▶ **PROVIDED RECORDS**:
————

/-- An engine that holds translations: a mover or a Thresher sequencer (R332). -/
inductive Engine | mover (m : MoverIx) | sequencer (q : Quad)
  deriving DecidableEq, Repr

/-- A PCIe memory TLP as the hub sees it under IDE (R380): did it arrive in a stream that takes in its function's TLPs. -/
structure TlpInfo where
  inStream : Bool
  deriving DecidableEq, Repr

/-- The SPDM transport and session a request arrived on (R378); none: outside a session. -/
structure SpdmVia where
  mctp : Bool
  session : Option (Fin 2)
  deriving DecidableEq, Repr

/-- An IDE_KM request (R380): stream 0 is the link stream, 1 to 4 the selective streams. -/
inductive IdeKm
  | query
  | keyProg (stream : Fin 5) (key : Bytes)
  | kSetGo (stream : Fin 5)
  | kSetStop (stream : Fin 5)
  deriving DecidableEq, Repr

/-- A TAP operation (R388, R450): the test reset of JTAG_TRST_N, the public instructions, with what SAMPLE/PRELOAD shifts into the boundary
register; what levels 1 and 2 offer: a read of a register by BAR0 offset, a word of the queue heads, and a word of the trace state, which is
HEAD, TAIL and the lost records of the log, dump and trace ring; and what level 2 offers beside: a write of a register, and any other access. -/
inductive JtagOp
  | testReset | bypass | idcode | samplePreload (cells : Word) | extest
  | readRegister (off : BitVec 28) | readQueue (word : Nat) | readTrace (ring : Fin 3) (word : Nat)
  | writeRegister (off : BitVec 28) (v : Word) | fullAccess
  deriving DecidableEq, Repr

/-- An SMBus transaction (R449): a Read Byte with its command code, or any other. -/
inductive SmbOp
  | readByte (code : Byte) | other
  deriving DecidableEq, Repr

/-- Every command of the table. -/
inductive Instr
  -- resets and input (R406, R407, R325, R394)
  | coldReset (cause : ColdCause)
  | warmReset (cause : WarmCause)
  | hostPortReset (cause : HostPortCause)
  | flr (f : Func)
  | inputLockout (mv : Nat)
  | huskTrainingDone (c : HuskCh) (dimms : List Dimm) (trained : Bool)
  | grainLayerTestDone (layer : Fin 16) (ok : Bool)
  | initZeroingLine (q : Quad) (tier : Tier)
  -- management controller (R41 to R45)
  | mgmtWatchdogExpiry
  | mgmtEccSingleBit
  | mgmtEccDoubleBit
  | mgmtResetEnd
  | commitReanswer
  -- die-to-die links (R32 to R35)
  | d2dUnitReceive (src dst : Die) (seq : BitVec 12) (crcOk : Bool)
  | d2dRetryRequest (src dst : Die) (seq : BitVec 12)
  -- structure images and commits (R62 to R75)
  | structLoad (c : CmdId) (img : HostResult)
  | structStage (c : CmdId) (img : HostResult)
  | structCommit (c : CmdId)
  | structDiscard (c : CmdId)
  | structReadback (c : CmdId)
  | extentRevoke (c : CmdId)
  | phaseTake (b : Block)
  | phaseAEnd
  | phaseBEnd
  | commitPreempt (k : TillerIx)
  | tillerClearDone (k : TillerIx)
  | registerWrite (off : BitVec 28) (v : Word)
  | strTierWrite (v : Word)
  -- pool memory (R84 to R100)
  | migrationLine (q : Quad)
  | cleaningPassLine (q : Quad)
  | allowanceWindow
  | leaseExpiry (eid : Eid)
  | expireTake (q : Quad) (eid : Eid)
  | revocationTake (q : Quad) (key : RevokeKey)
  | drainEnd (ext : Nat)
  | extentZeroLine (q : Quad) (ext : Nat)
  | settleWindowClose (ext : Nat)
  -- fabric requests at the home agents (R114, R120, R242)
  | rds (r : Req) (addr : Addr)
  | rdx (r : Req) (addr : Addr)
  | rdonce (r : Req) (addr : Addr)
  | wrline (r : Req) (addr : Addr) (bytes : Bytes) (mask : BitVec 128) (poison : Bool)
  | atomic (r : Req) (addr : Addr) (op : BitVec 4) (size : BitVec 2) (record : Bool) (atag : Word) (payload : Bytes)
  | rdbulk (r : Req) (addr : Addr) (linesM1 : BitVec 9)
  | wrbulk (r : Req) (addr : Addr) (linesM1 : BitVec 9) (packetLens : List Nat) (lines : List LineIn)
  | wrback (r : Req) (addr : Addr) (bytes : Bytes) (poison : Bool)
  | snpdata (r : Req) (addr : Addr) (snpId : BitVec 16) (bytes : Bytes) (poison : Bool)
  | rspi (r : Req) (addr : Addr) (snpId : BitVec 16)
  | rsps (r : Req) (addr : Addr) (snpId : BitVec 16)
  | rspcur (r : Req) (addr : Addr) (snpId : BitVec 16)
  | rspwbpend (r : Req) (addr : Addr) (snpId : BitVec 16)
  | cmpack (r : Req) (addr : Addr) (rid : BitVec 16)
  -- control messages (R93 to R101, R128, R199, R215, R357, R358, R353)
  | lease (r : Req) (renew : Bool)
  | submit (r : Req) (addr : Addr) (thresher : BitVec 4) (cookie : Word)
  | publish (r : Req) (ext : Nat) (expected new modCount : DWord) (digest : Bytes)
  | unpublish (r : Req) (ext : Nat) (expected : DWord)
  | query (r : Req) (ext : Nat)
  | cancel (r : Req) (slot : SlotIx) (cookie : Word)
  | agentRegister (r : Req)
  | heartbeat (r : Req) (seq : Word) (role : BitVec 2) (time : DWord)
  | takeover (r : Req) (payload : Bytes)
  | mirrorWrite (r : Req) (addr : Addr) (mask : BitVec 128) (lines : List LineIn)
  -- home agent work (R113, R123, R125 to R127)
  | busyLineServe (q : Quad)
  | ratEntryExpiry (q : Quad) (eid : Eid) (atag : Word)
  | snoopTimeout (q : Quad) (addr : Addr) (eid : Eid)
  | suspendTake (q : Quad) (eid : Eid)
  | reclaimWalk (q : Quad) (eid : Eid)
  -- data integrity (R339 to R352)
  | huskLineRead (c : HuskCh) (line : Nat) (rank : Fin 8) (lanes : List LaneIx)
  | grainLineRead (ch : GrainCh) (line : Nat) (lanes : List LaneIx)
  | scrubRead (t : ScrubTarget) (lanes : List LaneIx)
  | rowSpare (ch : GrainCh) (row : Nat)
  | rebuildLine (c : HuskCh)
  | integrityInject (c : CmdId)
  | channelRelease (c : CmdId)
  | channelRestore (c : CmdId) (dimms : List Dimm) (trained : Bool)
  -- tasks (R177 to R198, R209)
  | taskDispatch (k : TillerIx)
  | descriptorReread (slot : SlotIx) (task : Nat) (what : Reread) (host : HostResult)
  | matvec (k : TillerIx)
  | matmul (k : TillerIx)
  | attend (k : TillerIx)
  | gather (k : TillerIx)
  | scatter (k : TillerIx)
  | quant (k : TillerIx)
  | dequant (k : TillerIx)
  | reduce (k : TillerIx)
  | topk (k : TillerIx)
  | elemwise (k : TillerIx)
  | norm (k : TillerIx)
  | copy (k : TillerIx)
  | fill (k : TillerIx)
  | digest (k : TillerIx)
  | join (slot : SlotIx) (task : Nat)
  | notify (slot : SlotIx) (task : Nat)
  | blockIssue (k : TillerIx)
  | operandLineArrive (k : TillerIx) (addr : Addr)
  | shadowBlockArrive (k : TillerIx)
  | entryFold (k : TillerIx)
  | resultWriteRefused (k : TillerIx)
  | taskEnd (k : TillerIx)
  | taskEndReport (q : Quad)
  | heldTaskEnqueue (q : Quad)
  | sheafAdmission (q : Quad) (host : HostResult)
  | sheafWatchdog (slot : SlotIx)
  | prefetch (q : Quad)
  -- fabric (R236 to R258, R290)
  | wormHeadRoute (q : Quad) (input : RouterIn)
  | packetEject (q : Quad) (pkt : Packet)
  | packetInject (q : Quad)
  | reorderTimeout (q : Quad) (src : Eid) (msgId : BitVec 16)
  | requestTimeout (dst : Eid) (msgId : BitVec 16)
  | policed (eid : Eid) (cls : BitVec 2)
  -- link layer (R265 to R287)
  | codewordReceive (n : PortIx) (cw : Codeword)
  | idleFlit (n : PortIx) (f : Flit)
  | headFlit (n : PortIx) (f : Flit)
  | dataFlit (n : PortIx) (f : Flit)
  | abort (n : PortIx) (f : Flit)
  | nak (n : PortIx) (f : Flit)
  | portClosing (n : PortIx) (f : Flit)
  | portClosed (n : PortIx) (f : Flit)
  | train (n : PortIx) (t : TrainFlit) (crcOk : Bool)
  | flitCrcFail (n : PortIx)
  | nakResend (n : PortIx)
  | ackTimeout (n : PortIx)
  | ackTimer (n : PortIx)
  | linkDown (n : PortIx) (cause : DownCause)
  | graceExpiry (n : PortIx)
  | trainingStageDone (n : PortIx) (lanes polarity : BitVec 4) (reversed : Bool)
  | trainingStageTimeout (n : PortIx)
  | wormGapTimeout (n : PortIx)
  | closeTimeout (n : PortIx)
  | linkEnable (n : PortIx)
  | linkDisable (n : PortIx)
  | forceFull (n : PortIx)
  -- shaping, policing, gates, samplers (R296 to R306)
  | apply
  | remove
  | smpQueueWrite (v : Word)
  | smpClear
  | sampleTick
  | gateWindowBoundary (target : Nat)
  | huskOpIssue (c : HuskCh) (op : HuskOp)
  | refresh (c : HuskCh)
  -- command windows (R313 to R321)
  | seqWrite (f : Func) (slot : Fin 2048) (seq : DWord) (rec : Record)
  | recordTake (f : Func)
  | nop (c : CmdId)
  | cwConfig (c : CmdId)
  | submitCommand (c : CmdId)
  | cancelCommand (c : CmdId)
  | publishCommand (c : CmdId)
  | unpublishCommand (c : CmdId)
  | queryCommand (c : CmdId)
  | move (c : CmdId)
  | answerSlotFree (f : Func) (slot : Fin 2048) (v : DWord)
  | eventSlotFree (f : Func) (slot : Fin 1024) (v : DWord)
  -- aperture, movers and address translation (R311 to R333)
  | apertureRead (off : BitVec 36) (len : Nat) (tag : Nat) (tlp : TlpInfo)
  | apertureWrite (off : BitVec 36) (bytes : Bytes) (ep : Bool) (tlp : TlpInfo)
  | moverDescriptorFetch (m : MoverIx) (host : HostResult)
  | moverDescriptorStart (m : MoverIx)
  | moverLine (m : MoverIx) (c : CmdId) (desc : Nat) (host : HostResult)
  | moverDescriptorEnd (m : MoverIx) (c : CmdId) (desc : Nat)
  | translationCompletion (f : Func) (pasid : BitVec 20) (page : BitVec 52) (res : TransResult)
  | pageRequest
  | prgResponse (f : Func) (index : Nat) (code : PrgCode)
  | priTimeout (f : Func) (index : Nat)
  | invalidateRequest (f : Func) (itag : Fin 32) (pasid : Option (BitVec 20)) (lo : DWord) (bytes : Nat)
  | invalidationAck (f : Func) (itag : Fin 32) (e : Engine)
  | busMasterEnable (f : Func) (cfg : FuncCfg)
  | priEnable (f : Func) (on : Bool) (allocation : Nat)
  -- the pair (R353 to R364)
  | mirrorCmp (msgId : BitVec 16) (cmp : PeerCmp)
  | mirrorTimeout (msgId : BitVec 16)
  | checkpoint
  | heartbeatSend
  | fenceTimeout
  | sweepCut
  | gapEnd
  | resyncCopyLine
  -- security commands (R372 to R389)
  | secInfo (c : CmdId)
  | fwUpdate (c : CmdId) (img : HostResult)
  | fwSvnCommit (c : CmdId)
  | ownerProvision (c : CmdId) (blob : HostResult)
  | manifestUpdate (c : CmdId) (man : HostResult)
  | debugChallenge (c : CmdId)
  | debugUnlock (c : CmdId)
  | zeroize (c : CmdId)
  | certRead (c : CmdId)
  | fwRecover (c : CmdId) (img : HostResult)
  | ideInfo (c : CmdId)
  | ideRequireWrite (v : Word)
  -- SPDM (R378 to R380)
  | getVersion (via : SpdmVia)
  | getCapabilities (via : SpdmVia)
  | negotiateAlgorithms (via : SpdmVia)
  | getDigests (via : SpdmVia)
  | getCertificate (via : SpdmVia) (slot : Nat) (offset length : Nat)
  | challenge (via : SpdmVia) (slot : Nat) (nonce : Bytes)
  | getMeasurements (via : SpdmVia) (index : Nat) (sign : Bool) (nonce : Bytes)
  | keyExchange (via : SpdmVia) (reqSession : BitVec 16) (random exchange : Bytes)
  | finish (via : SpdmVia) (verify : Bytes)
  | spdmHeartbeat (via : SpdmVia)
  | keyUpdate (via : SpdmVia) (op : Nat)
  | endSession (via : SpdmVia)
  | vendorDefinedRequest (via : SpdmVia) (req : IdeKm)
  | unsupportedRequest (via : SpdmVia) (code : Byte)
  -- power and calibration (R396 to R413)
  | pwrState (c : CmdId)
  | holdEntryDrained
  | powerTimeout
  | pwrVcore (c : CmdId)
  | vcoreSettled
  | pwrWarmReset (c : CmdId)
  | pwrRead (c : CmdId)
  | calRead (c : CmdId)
  | calWrite (c : CmdId) (img : HostResult)
  | calWriteDone (ok : Bool)
  | thermalScan (readings : List Int)
  -- counters, traces, snapshots (R418 to R439)
  | referenceLost
  | referenceRestored (hSteps : DWord)
  | counterDump
  | pcCtlWrite (v : Word)
  | ctrRead (c : CmdId)
  | smpRead (c : CmdId)
  | tstepRead (c : CmdId)
  | snapshot (c : CmdId)
  | snapshotEnd
  | snapRelease
  | traceMark (c : CmdId)
  | ringExtentWrite (v : Word)
  | tailWrite (hi : Bool) (v : Word)
  -- sideband (R449, R450) and PCIe (R407)
  | smbusReadByte (addr : BitVec 7) (op : SmbOp)
  | jtagAccess (op : JtagOp)
  | vfEnable (on : Bool) (num : Nat)
  deriving DecidableEq, Repr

————

▶ **WORK REQUEST**:
In the entries above, find each line that has the word "trained". Copy it.

▶ **FINAL ANSWER**:
  | huskTrainingDone (c : HuskCh) (dimms : List Dimm) (trained : Bool)
  | channelRestore (c : CmdId) (dimms : List Dimm) (trained : Bool)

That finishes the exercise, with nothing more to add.